Dracula - Prince Of Darkness (1966)

“My master is dead but instructions were left that the castle should always be ready to receive guests. I am merely carrying out his wishes.”

 

A lot of people might be surprised by the huge gap Hammer left between Christopher Lee’s first and second Dracula films.

What is even more surprising is the way Hammer have taken the original source material, and turned in something perhaps even better than the first film. There's no Van Helsing, no relocation to England - in fact, very little of the Dracula cliches you might associate with Hammer. 
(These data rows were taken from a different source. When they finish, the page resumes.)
/-- 00_scope R8: a machine is constructed from the specified width table and from no other. -/
def Obligations.WrongWidthTableIsRefused : Prop :=
  ∀ table : List Nat,
    (table = [4, 4, 4, 4, 1, 1, 1, 3, 2, 2, 2, 2, 2, 2, 2, 4, 2, 1] → construct table = .next State.reset) ∧
    (table ≠ [4, 4, 4, 4, 1, 1, 1, 3, 2, 2, 2, 2, 2, 2, 2, 4, 2, 1] → construct table = .refused .configurationCorruption) ∧
    (table.length ≠ 18 ∨ table.sum ≠ 43 → construct table = .refused .configurationCorruption)

/-- From 30_encoding R88: a comment changes nothing of a line without quoted text. That the value a script may state after `rd` is
ignored, and that a line of comment alone is no operation, is the model's choice, log 13. -/
def Obligations.CommentsAreIgnored : Prop :=
  ∀ line comment : List Char, '"' ∉ line → ';' ∉ line →
    assembleLine (line ++ ';' :: comment) = assembleLine line
end

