/-- B64 writes four characters for each group of three bytes it reads, inside TBUF whatever OLEN is (log 7). -/
theorem b64Op_read_of_outside (s : State) {a : Nat}
    (ha : ¬(384 ≤ a ∧ a ≤ 443 ∧ a < 384 + 4 * ((s.olen.toNat + 2) / 3))) : (b64Op s).mem.read a = s.mem.read a :=
  Memory.read_writeBytes_of_outside _ (by
    rw [List.length_map, b64encode_length, State.obufValid_length]; simp only [Config.tbufBase]; omega)

theorem emit_read_of_outside (s : State) {a : Nat} (hp : ¬(256 ≤ a ∧ a ≤ 298)) (ho : ¬(320 ≤ a ∧ a ≤ 364))
    (ht : ¬(384 ≤ a ∧ a ≤ 443)) : (b64Op (obfOp (packOp (refreshOp s)))).mem.read a = s.mem.read a := by
  rw [b64Op_read_of_outside _ (by tauto), obfOp_read_of_outside _ (by tauto), packOp_read_of_outside _ hp, refreshOp_eq]

/-- A byte of the buffers survives a command that the storage table gives no write to it. -/
theorem exec_read {i : Instr} {s t : State} {a : Nat} (h : exec i s = .next t)
    (hpbuf : i = .pack ∨ i = .emit → ¬(256 ≤ a ∧ a ≤ 298))
    (hobuf : i = .obf → ¬(320 ≤ a ∧ a ≤ 364 ∧ a ≤ 320 + (s.plen.toNat + 1)))
    (hobufEmit : i = .emit → ¬(320 ≤ a ∧ a ≤ 364))
    (htbuf : i = .b64 → ¬(384 ≤ a ∧ a ≤ 443 ∧ a < 384 + 4 * ((s.olen.toNat + 2) / 3)))
    (htbufEmit : i = .emit → ¬(384 ≤ a ∧ a ≤ 443)) : t.mem.read a = s.mem.read a := by
  cases i with
  | pack => cases h; exact packOp_read_of_outside s (hpbuf (.inl rfl))
  | obf => cases h; exact obfOp_read_of_outside s (hobuf rfl)
  | b64 => cases h; exact b64Op_read_of_outside s (htbuf rfl)
  | emit => cases h; exact emit_read_of_outside s (hpbuf (.inr rfl)) (hobufEmit rfl) (htbufEmit rfl)
  | _ => cases h; rfl

/-- Settles O44: the rules above, row by row of the storage table. -/
theorem commandsWriteOnlyTheirStorage : Obligations.CommandsWriteOnlyTheirStorage := by
  intro i s
  obtain ⟨t, h⟩ := exec_answers i s
  obtain ⟨ha, hfcode, hfinfo, hpending, hpc, hdelivered⟩ := exec_frame h
  exact ⟨t, h, ha, hfcode, hfinfo, hpending, hpc, hdelivered, exec_f h, exec_hacc h, exec_key_olen h, exec_plen h, exec_tlen h,
    fun _ => exec_read h⟩

end Sys2Proof.Machine
end

section
/-! PROOFS. What one host operation answers, forward: one rule per case of the port (20_memory R52, R53; 60_exceptions R208). -/

namespace Sys2Proof.Machine

/-- A register answers at its own number (20_memory R51). -/
theorem regOf_of_number {n : Word} {r : Reg} (h : n.toNat = r.number) : regOf n = some r := by
  rw [regOf, h, regAt_number]

theorem Reg.readable_of_ne_cmd {r : Reg} (h : r ≠ .cmd) : r.readable = true := by
  cases r with
  | cmd => exact absurd rfl h
  | _ => rfl

section
variable {s : State} {n v : Word} {r : Reg}

theorem perform_read (hr : regOf n = some r) (hread : r.readable = true) :
    perform (.read n) s = .next (s.deliver (s.regValue r)) := by
  simp [perform, hostRead, hr, hread]

theorem perform_read_unreadable (hr : ∀ r, regOf n = some r → r.readable = false) :
    perform (.read n) s = .next ((s.raise .badReg n).deliver 0) := by
  cases hn : regOf n with
  | none => simp [perform, hostRead, hn]
  | some r => simp [perform, hostRead, hn, hr r hn]

theorem perform_write_halted (hs : s.halted = true) : perform (.write n v) s = .next s := if_pos hs

theorem perform_write_cmd (hs : s.halted = false) : perform (.write 0 v) s = executeWord v s := by
  have hr : regOf 0 = some .cmd := regOf_of_number rfl
  rw [perform, hostWrite, hs, hr]
  rfl

theorem perform_write_legal (hs : s.halted = false) (hr : regOf n = some r) (hcmd : r ≠ .cmd) (hw : r.writable = true)
    (hv : r.legalData v = true) : perform (.write n v) s = .next (s.regWrite r v) := by
  simp [perform, hostWrite, hs, hr, hcmd, hw, hv]

theorem perform_write_badValue (hs : s.halted = false) (hr : regOf n = some r) (hw : r.writable = true)
    (hv : r.legalData v = false) : perform (.write n v) s = .next (s.setFault 3 n) := by
  have hcmd : r ≠ .cmd := by rintro rfl; cases hv
  simp [perform, hostWrite, hs, hr, hcmd, hw, hv, State.raise_of_running, PortFault.code]

theorem perform_write_unwritable (hs : s.halted = false) (hr : ∀ r, regOf n = some r → r.writable = false) :
    perform (.write n v) s = .next (s.setFault 2 n) := by
  cases hn : regOf n with
  | none => simp [perform, hostWrite, hs, hn, State.raise_of_running, PortFault.code]
  | some r => simp [perform, hostWrite, hs, hn, hr r hn, State.raise_of_running, PortFault.code]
Instead of Van Helsing, those clever chaps at Hammer invented Father Shandor, a monk with a mission (and a big gun). Andrew Kier excels in this role as a big, bearded bully, shouting at backward peasants for their superstitions, before going right ahead and staking vampires left, right and centre. It's still the same tale of sceptical Northern Europeans failing to take heed of the warnings plainly spelled out to them about Castle Dracula, but this time the deaths come thick and fast, Dracula's lifestyle sticks very closely to that detailed by Stoker, and the whole thing is a class act from beginning to end. 

The only small niggle I'd have is that in giving him another "Achilles heel" in pure running water, the script writers did rather pave the way for the future "anything goes" methods of dispatching vampires, which reached a nadir in the otherwise superb Satanic Rites, when not only do hawthorn branches cause the Count no end of problems, but a bunch of water sprinklers despatch a whole army of semi clad toothy totty. 

Having watched all the Draculas recently for this website, I have to say that none of them are as bad as I once thought - and each has its own merits. Dracula - Prince Of Darkness has to rank as one of the best, though. Barbara Shelley is gorgeous (as usual), some of the deaths are extremely unpleasant, and Shandor is a great character. What a shame he never had a sequel of his own.